この透明感。読んでて感傷的な気分になるのはこちらが感傷的な人間だからなんだろうけど、どっちかというと「泣きました!」みたいな感想は嫌がるタイプの作品でしょう。

海宇未悠(うみゅみゅ☆)

はぁ……。天才……。 短編『最終上映』と中編『ステージ』の2篇が収録されている。どちらも主人公は医師で、『最終上映』は大学時代の友人、『ステージ』は元カノ。どちらも担当医として癌患者になった相手を回想するお話、と言ってしまえば泣き小説と思われるかも?そんな簡単な話しじゃなかった。特に、『ステージ』では、医師でもあった元カノの壊れていく様が怖い。その上、解剖の描写がエグいほどリアル……作者の経験が含まれるであろう事を知っているから、だけではないと思う。

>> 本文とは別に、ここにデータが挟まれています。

-- ==== Sys2Proof/Machine/Arbiter.lean ====
section
/-! DEFINITION. The arbiter, grant effects and final effects of the three transactions (60_exceptions.md R280, R281, R285). -/

namespace Sys2Proof.Machine

/-- The foreground choice (R285). -/
def foreground (s : State) : Owner :=
  match s.cfg.arbFg with
  | .frameFirst => if s.hold.holdFull then .frame else if s.host.hostPending then .host else .nobody
  | .hostFirst => if s.host.hostPending then .host else if s.hold.holdFull then .frame else .nobody

/-- The transaction granted in this state: none while the bus has an owner; the tick first (R285). -/
def arbitrate (s : State) : Owner :=
  if s.tx.owner ≠ .nobody then .nobody
  else if s.tick.tickPending then .sched
  else foreground s

/-- The jobs fixed at the grant (R221, R179, R144). A held frame always names a chip (R37, R178); in a state where it does
not, there is no job (log 16). -/
def grantJobs (x : Owner) (s : State) : List JobReq :=
  match x with
  | .nobody => []
  | .sched => schedJobs s
  | .frame =>
    match frameChip s.hold.hold with
    | some c => frameJobs c s.hold.hold
    | none => []
  | .host => (hostPlan s.host.hostCmd s).jobs

/-- The grant effects: SCHED takes the tick, FRAME toggles the LED, HOST is validated (R285). -/
def grantEffects (x : Owner) (s : State) : State :=
  match x with
  | .nobody => s
  | .sched => takeTick s
  | .frame =>
    match frameChip s.hold.hold with
    | some c => toggleLed c s
    | none => s
  | .host => s

/-- The end of a grant cycle: the jobs come from the state of that cycle (R285). -/
def openTx (x : Owner) (s : State) : State := takeBus x (grantJobs x s) (grantEffects x s)

/-- A held frame that names no chip is dropped (unreachable by R37; log 16). -/
def dropHeld (s : State) : State := raiseDiscard .rxBadChip (releaseHold s)

/-- The final effects of the owner's transaction (R285): `Advance()` (R229); the slots and the hold (R181); the host result
(R145). The host verdict is the one of the grant cycle, found again from the same state (log 6). -/
def finalEffects (x : Owner) (s : State) : State :=
  match x with
  | .nobody => s
  | .sched => advance s
  | .frame =>
    match frameChip s.hold.hold with
    | some c => frameFinal c s.hold.hold s
    | none => dropHeld s
  | .host => finishHost (hostPlan s.host.hostCmd s) s

end Sys2Proof.Machine
end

苦手な人は無理だろうけど、とにかく凄かった。

2022/05/22

ぼっせぃー

医師はキャリア最初期の研修医時代に、初めて立つ生死の現場で、同時に量的ハードワークも課されることになる。人があらゆる形の苦しみの中亡くなっていくのを目にし、進行的に死への恐れの性質が変容していくのを、朦朧とする意識の中で感じていたあの頃の自分の様を、記憶の抽斗を強制的に開いて記述されているように感じた。収録作には予定された死に対し突発的な外因死が挿入されるというモチーフが共通するが、これが一種の救いとも取れてしまう感覚は、目の前で肉体的、実存的に苦しみ抜いた人を見送ることで生じてくる実感に違いないと思う。